## Work to be completed
Go through the material below, noting each line where the string "true" appears, and give only the total.

## Given entries
theorem test_m8n8k4RowRowF16F16_cell :
    low (after (mmaStep (formF16F16 probe .row .row) (.m8n8k4RowRowF16F16 (regs 'd' 4) (regs 'a' 2) (regs 'b' 2) (regs 'c' 4))
      ⟨regs 'd' 4, regs 'a' 2, regs 'b' 2, regs 'c' 4⟩ numbered) 21 (reg 'd' 1)) = some 36754 := by decide +kernel
theorem test_m8n8k4RowRowF16F32_cell :
    low (after (mmaStep (formF16F32 probe .row .row) (.m8n8k4RowRowF16F32 (regs 'd' 4) (regs 'a' 2) (regs 'b' 2) (regs 'f' 8))
      ⟨regs 'd' 4, regs 'a' 2, regs 'b' 2, regs 'f' 8⟩ numbered) 21 (reg 'd' 1)) = some 14864 := by decide +kernel
theorem test_m8n8k4RowRowF32F16_cell :
    after (mmaStep (formF32F16 probe .row .row) (.m8n8k4RowRowF32F16 (regs 'g' 8) (regs 'a' 2) (regs 'b' 2) (regs 'c' 4))
      ⟨regs 'g' 8, regs 'a' 2, regs 'b' 2, regs 'c' 4⟩ numbered) 23 (reg 'g' 0) = some (.w32 2920338) := by decide +kernel
theorem test_m8n8k4RowRowF32F32_cell :
    after (mmaStep (formF32F32 probe .row .row) (.m8n8k4RowRowF32F32 (regs 'g' 8) (regs 'a' 2) (regs 'b' 2) (regs 'f' 8))
      ⟨regs 'g' 8, regs 'a' 2, regs 'b' 2, regs 'f' 8⟩ numbered) 23 (reg 'g' 0) = some (.w32 3160592) := by decide +kernel
theorem test_m8n8k4RowColF16F16_cell :
    low (after (mmaStep (formF16F16 probe .row .col) (.m8n8k4RowColF16F16 (regs 'd' 4) (regs 'a' 2) (regs 'b' 2) (regs 'c' 4))
      ⟨regs 'd' 4, regs 'a' 2, regs 'b' 2, regs 'c' 4⟩ numbered) 21 (reg 'd' 1)) = some 37147 := by decide +kernel
theorem test_m8n8k4RowColF16F32_cell :
    low (after (mmaStep (formF16F32 probe .row .col) (.m8n8k4RowColF16F32 (regs 'd' 4) (regs 'a' 2) (regs 'b' 2) (regs 'f' 8))
      ⟨regs 'd' 4, regs 'a' 2, regs 'b' 2, regs 'f' 8⟩ numbered) 21 (reg 'd' 1)) = some 15257 := by decide +kernel
theorem test_m8n8k4RowColF32F16_cell :
    after (mmaStep (formF32F16 probe .row .col) (.m8n8k4RowColF32F16 (regs 'g' 8) (regs 'a' 2) (regs 'b' 2) (regs 'c' 4))
      ⟨regs 'g' 8, regs 'a' 2, regs 'b' 2, regs 'c' 4⟩ numbered) 23 (reg 'g' 0) = some (.w32 2920731) := by decide +kernel
theorem test_m8n8k4RowColF32F32_cell :
    after (mmaStep (formF32F32 probe .row .col) (.m8n8k4RowColF32F32 (regs 'g' 8) (regs 'a' 2) (regs 'b' 2) (regs 'f' 8))
      ⟨regs 'g' 8, regs 'a' 2, regs 'b' 2, regs 'f' 8⟩ numbered) 23 (reg 'g' 0) = some (.w32 3160985) := by decide +kernel
theorem test_m8n8k4ColRowF16F16_cell :
    low (after (mmaStep (formF16F16 probe .col .row) (.m8n8k4ColRowF16F16 (regs 'd' 4) (regs 'a' 2) (regs 'b' 2) (regs 'c' 4))
      ⟨regs 'd' 4, regs 'a' 2, regs 'b' 2, regs 'c' 4⟩ numbered) 21 (reg 'd' 1)) = some 36757 := by decide +kernel
theorem test_m8n8k4ColRowF16F32_cell :
    low (after (mmaStep (formF16F32 probe .col .row) (.m8n8k4ColRowF16F32 (regs 'd' 4) (regs 'a' 2) (regs 'b' 2) (regs 'f' 8))
      ⟨regs 'd' 4, regs 'a' 2, regs 'b' 2, regs 'f' 8⟩ numbered) 21 (reg 'd' 1)) = some 14867 := by decide +kernel
theorem test_m8n8k4ColRowF32F16_cell :
    after (mmaStep (formF32F16 probe .col .row) (.m8n8k4ColRowF32F16 (regs 'g' 8) (regs 'a' 2) (regs 'b' 2) (regs 'c' 4))
      ⟨regs 'g' 8, regs 'a' 2, regs 'b' 2, regs 'c' 4⟩ numbered) 23 (reg 'g' 0) = some (.w32 2920341) := by decide +kernel
theorem test_m8n8k4ColRowF32F32_cell :
    after (mmaStep (formF32F32 probe .col .row) (.m8n8k4ColRowF32F32 (regs 'g' 8) (regs 'a' 2) (regs 'b' 2) (regs 'f' 8))
      ⟨regs 'g' 8, regs 'a' 2, regs 'b' 2, regs 'f' 8⟩ numbered) 23 (reg 'g' 0) = some (.w32 3160595) := by decide +kernel
theorem test_m8n8k4ColColF16F16_cell :
    low (after (mmaStep (formF16F16 probe .col .col) (.m8n8k4ColColF16F16 (regs 'd' 4) (regs 'a' 2) (regs 'b' 2) (regs 'c' 4))
      ⟨regs 'd' 4, regs 'a' 2, regs 'b' 2, regs 'c' 4⟩ numbered) 21 (reg 'd' 1)) = some 37150 := by decide +kernel
theorem test_m8n8k4ColColF16F32_cell :
    low (after (mmaStep (formF16F32 probe .col .col) (.m8n8k4ColColF16F32 (regs 'd' 4) (regs 'a' 2) (regs 'b' 2) (regs 'f' 8))
      ⟨regs 'd' 4, regs 'a' 2, regs 'b' 2, regs 'f' 8⟩ numbered) 21 (reg 'd' 1)) = some 15260 := by decide +kernel
theorem test_m8n8k4ColColF32F16_cell :
    after (mmaStep (formF32F16 probe .col .col) (.m8n8k4ColColF32F16 (regs 'g' 8) (regs 'a' 2) (regs 'b' 2) (regs 'c' 4))
      ⟨regs 'g' 8, regs 'a' 2, regs 'b' 2, regs 'c' 4⟩ numbered) 23 (reg 'g' 0) = some (.w32 2920734) := by decide +kernel
theorem test_m8n8k4ColColF32F32_cell :
    after (mmaStep (formF32F32 probe .col .col) (.m8n8k4ColColF32F32 (regs 'g' 8) (regs 'a' 2) (regs 'b' 2) (regs 'f' 8))
      ⟨regs 'g' 8, regs 'a' 2, regs 'b' 2, regs 'f' 8⟩ numbered) 23 (reg 'g' 0) = some (.w32 3160988) := by decide +kernel

/-- The `.f64` form, lane 14, `d[0]`, the cell (3, 4): A[3][2] is T14.a0, B[1][4] is T17.b0, C[3][4] is T14.c0 (figures
53 to 55). Every element is the number of its lane. -/
theorem test_m8n8k4F64_cell :
    after (mmaStep (formF64 (fun a b c => a[2] + 1000 * b[1] + 1000000 * c)) (.m8n8k4F64 (regs 'd' 2) (regs 'a' 1) (regs 'b' 1) (regs 'c' 2))
      ⟨regs 'd' 2, regs 'a' 1, regs 'b' 1, regs 'c' 2⟩
      (warp declsF64 [] (fun l => (List.range 4).map (fun j => (j, .w64 (BitVec.ofNat 64 l.val)))))) 14 (reg 'd' 0) =
      some (.w64 14017014) := by decide +kernel

/-! ## Fault, stuck, refusal, end (vectors F1a to F1d, S1, program P6) -/

/-- The reference instruction and its text. -/
def ref : Instr := .m8n8k16S8S8 (regs 'd' 2) (regs 'a' 1) (regs 'b' 1) (regs 'c' 2)
def refText : Text := encode ref

/-- All sources hold 0 but those left out. -/
def holding (missing : Lane → Nat → Bool) : State :=
  warp declsInt [refText] (fun l => ((List.range 4).filter (fun j => !missing l j)).map (fun j => (j, .w32 0)))

/-- The fault of an outcome: lane, register, statement, and whether the state it leaves has register `d0` of lane 0
without a value, every `pc` still 0 and every thread faulted. -/
def faultOf (x : Host.Outcome State Fault Refusal) : Option (Lane × RegName × Nat × Bool) :=
  match x with
  | .fault (.unwrittenRegister l r p s) =>
    some (l, r, p, (s.readReg 0 (reg 'd' 0)).isNone && lanes.all (fun m => s.threads[m].pc == 0 && s.threads[m].status == .faulted))
  | _ => none

theorem test_fault_f1a :
    faultOf (step (holding (fun l j => j == 3 || (l == 3 && j == 0)))) = some (0, reg 'c' 1, 0, true) := by
  decide +kernel
theorem test_fault_f1b :
    faultOf (step (holding (fun l j => l == 9 && (j == 1 || j == 2)))) = some (9, reg 'b' 0, 0, true) := by
  decide +kernel
theorem test_fault_f1c :
    faultOf (step (holding (fun l j => l == 31 && j == 3))) = some (31, reg 'c' 1, 0, true) := by decide +kernel
theorem test_unwritten_destination_f1d :
    after (step (holding (fun _ _ => false))) 31 (reg 'd' 1) = some (.w32 0) := by decide +kernel

/-- One thread stands elsewhere. -/
def apart : State := (holding (fun _ _ => false)).mapThreads (fun l t => if l = 5 then { t with pc := 1 } else t)

/-- Which outcome it is: 0 next, 1 stuck, 2 over, 3 another fault, 4 refused. -/
def kindOf (x : Host.Outcome State Fault Refusal) : Nat :=
  match x with
  | .next _ => 0
  | .fault .stuck => 1
  | .fault .runEnded => 2
  | .fault _ => 3
  | .refused _ => 4

theorem test_stuck : kindOf (step apart) = 1 ∧ kindOf (exec ref apart) = 1 := by decide +kernel
theorem test_reset_is_over : kindOf (step State.reset) = 2 := by decide +kernel

/-- The refusal of an outcome. -/
def refusalOf (x : Host.Outcome State Fault Refusal) : Option Refusal :=
  match x with
  | .refused r => some r
  | _ => none

/-- A program whose second statement is `ldmatrix` takes no step at all. -/
theorem test_refused_program :
    refusalOf (step (warp declsInt [refText, encode .ldmatrix] (fun _ => (List.range 4).map (fun j => (j, .w32 0))))) =
      some (.rejected 1 (.notDescribed .ldmatrix)) := by decide +kernel

/-- A statement loaded by its number runs at the next step, as the first after reset. -/
theorem test_loaded_statement_runs :
    let n := refText.foldr (fun b acc => b.toNat + 256 * acc) 0
    decodeTableWord (8 * refText.length) n = some ref ∧
      after (step (State.reset.withFetchWord (8 * refText.length) n)) 12 (reg 'd' 1) = some (.w32 0) := by
  decide +kernel

/-! ## Hypotheses of the statements

One theorem for each statement of `Certificates/Slice0/Obligations.lean` that has hypotheses, `met_<its name>`, each
with concrete states and operands that meet them all together; several where the statement has several clauses. -/

theorem next_of_kind {x : Host.Outcome State Fault Refusal} (h : kindOf x = 0) : ∃ t, x = .next t := by
  cases x with
  | next t => exact ⟨t, rfl⟩
  | fault f => cases f <;> simp [kindOf] at h
  | refused r => simp [kindOf] at h

/-- The reference program with every source at 0. -/
def ready : State := holding (fun _ _ => false)

theorem met_LaneIdentity : ∃ t, step ready = .next t := next_of_kind (by decide +kernel)
theorem met_LayoutMapsAreBijections : ∀ q ∈ [1, 4], 1 ≤ q ∧ q ≤ 4 ∧ ∃ l : Lane, compF16 l.val = q := by decide
theorem met_LayoutFormulasF16 : (3 : Nat) < 4 ∧ (7 : Nat) < 8 ∧ locCdF32 (31 : Lane).val 7 = (7, 7) := by decide
theorem met_LayoutFormulasOther : (1 : Nat) < 2 ∧ locAK32 (31 : Lane).val 7 = (7, 31) := by decide
theorem met_ParticipationTable : holder compF16 (partA16 .row) 4 7 3 = some (31, 3) := by decide +kernel
theorem met_HoldersOfF16Cells : holder compF16 (partA16 .row) (compF16 (21 : Lane).val) 7 3 = some (23, 3) ∧
    holder compF16 accF32 (compF16 (0 : Lane).val) 0 0 = some (0, 0) := by decide +kernel
theorem met_HoldersOfOtherCells : holder compAll ⟨8, 8, locAK32⟩ 1 7 31 = some (31, 7) ∧
    holder compAll ⟨2, 1, locCdF64⟩ 1 0 0 = some (0, 0) := by decide +kernel
theorem met_ElementPlacement : (0 : Nat) < 4 ∧ (63 : Nat) < 64 := by decide
theorem met_PackedElementsReadBack : 16 * 2 = RegType.f16x2.width ∧ 8 * 4 = RegType.b32.width ∧
    4 * 8 = RegType.b32.width ∧ 32 * 1 = RegType.s32.width ∧ 64 * 1 = RegType.f64.width := by decide
theorem met_WrapIsModularInAnyOrder :
    (0 < 4 ∧ 4 ≤ 32 ∧ (List.finRange 32).Perm (List.finRange 32)) ∧
      (0 < 8 ∧ 8 ≤ 32 ∧ (List.finRange 16).reverse.Perm (List.finRange 16)) :=
  ⟨⟨by decide, by decide, .refl _⟩, by decide, by decide, List.reverse_perm _⟩
theorem met_SatfiniteClampsOnce :
    exactSum .s8 .s8 (Vector.replicate 16 (0 : BitVec 8)) (Vector.replicate 16 0) 0x7FFFFFFF = 2147483647 ∧
      exactSum .s8 .s8 (Vector.replicate 16 (0 : BitVec 8)) (Vector.replicate 16 0) 0x80000000 = -2147483648 := by decide +kernel
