/-- The junction settings (Table 10-1); times in tenths of a second. -/
structure JunctionCfg where
  standbyDisplay : Display
  failsafeStyle  : Display
  autoStart      : Bool
  startFlash     : Nat
  startRed       : Nat
  endRed         : Nat
  deriving DecidableEq, Repr

/-- One copy of the configuration (R4, R183). -/
structure Settings where
  groups   : Vector GroupCfg 16
  ig       : Vector (Vector (Option Nat) 16) 16
  channels : Vector ChannelCfg 48
  smc      : Limits
  ftr      : Limits
  cores    : Vector CoreCfg 64
  dets     : Vector DetCfg 32
  thr      : Thresholds
  resp     : Vector RespEntry 32
  junction : JunctionCfg
  deriving DecidableEq, Repr

/-! ### Plan set (Chapter 2) -/

/-- A stage definition (R24, R25). -/
structure StageDef where
  groups : GroupSet
  void   : Bool
  deriving DecidableEq, Repr

/-- A stage record (Table 2-2); a blank record names no stage. Times in tenths of a second. -/
structure StageRecord where
  stage : Option (Fin 16)
  mode  : CallMode
  min   : Nat
  max   : Nat
  gap   : Nat
  deriving DecidableEq, Repr

/-- A present entry of the plan directory (Table 2-3). -/
structure PlanEntry where
  valid : Bool
  kind  : PlanKind
  tag   : Nat
  first : Nat
  count : Nat
  start : Nat
  deriving DecidableEq, Repr

/-- One copy of the plan set (Table 2-1); the pool length is the length of `pool`, and position p is its entry p - 1. -/
structure PlanSet where
  stages : Vector StageDef 16
  pool   : List StageRecord
  dir    : Vector (Option PlanEntry) 16
  deriving DecidableEq, Repr

/-- The pending copy with the generation of the PLANS image that holds it (R29, R44 step 5). -/
structure PendingSet where
  set        : PlanSet
  generation : Nat
  deriving DecidableEq, Repr

/-- A record of a resolved plan: its five fields and the group set of its stage (R36). -/
structure ResolvedRecord where
  stage  : Fin 16
  mode   : CallMode
  min    : Nat
  max    : Nat
  gap    : Nat
  groups : GroupSet
  deriving DecidableEq, Repr

/-- A resolved plan and the reference from which it was resolved (R36). -/
structure ResolvedPlan where
  ref     : PlanRef
  number  : Nat
  tag     : Nat
  kind    : PlanKind
  start   : Nat
  records : List ResolvedRecord
  deriving DecidableEq, Repr

/-! ### Groups and the sequence engine (Chapters 1 and 3) -/

/-- Aspects of a group (Table 1-3). -/
inductive Aspect where
  | red | redAmber | green | amber | dark | flashAmber
  deriving DecidableEq, Repr

/-- Running part of a group record (Table 1-1), with the red-amber start stored at a decision (R22, R56). -/
structure GroupRun where
  aspect           : Aspect
  conflictRedOut   : Bool
  hold             : Bool
  greenUnavailable : Bool
  pendingGreen     : Bool
  amberTimer       : Timer
  redAmberTimer    : Timer
  greenRelease     : Option Nat
  redAmberStart    : Option Nat
  lastGreenOff     : Option Nat
  greenMark        : Bool
  deriving DecidableEq, Repr

/-- Engine states (R46). -/
inductive EngineState where
  | off | changing | green | resting | allRed
  deriving DecidableEq, Repr

/-- Plan sources (Table 3-1). -/
inductive PlanSource where
  | timeTable | linkOverride
  deriving DecidableEq, Repr

/-- An entry of the time-of-day table (R68). -/
structure TodEntry where
  days   : DaySet
  hour   : Nat
  minute : Nat
  action : TodAction
  deriving DecidableEq, Repr

/-- Origins of a pending plan change (Table 3-1). -/
inductive ChangeOrigin where
  | timeTable | link
  deriving DecidableEq, Repr

/-- A pending plan change (Table 3-1). -/
structure PendingChange where
  ref    : PlanRef
  timing : Timing
  origin : ChangeOrigin
  deriving DecidableEq, Repr

/-- The sequence engine (Table 3-1). Stage 0 is the all-red stage; a record is counted from 1. `gaining` holds the groups sorted as gaining at the decision of the change under way (R56); `tableResult` none is BASE with no entry; while `barred` no decision is taken (R61 step 3). -/
structure Engine where
  state       : EngineState
  plan        : Option ResolvedPlan
  record      : Option Nat
  stage       : Option Nat
  prevStage   : Option Nat
  gaining     : GroupSet
  greenTimer  : Timer
  maxTimer    : Timer
  gapTimer    : Timer
  gapped      : Bool
  demands     : StageSet
  source      : PlanSource
  override    : Option PlanRef
  tableResult : Option TodEntry
  change      : Option PendingChange
  barred      : Bool
  deriving DecidableEq, Repr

## Answer for this exercise
3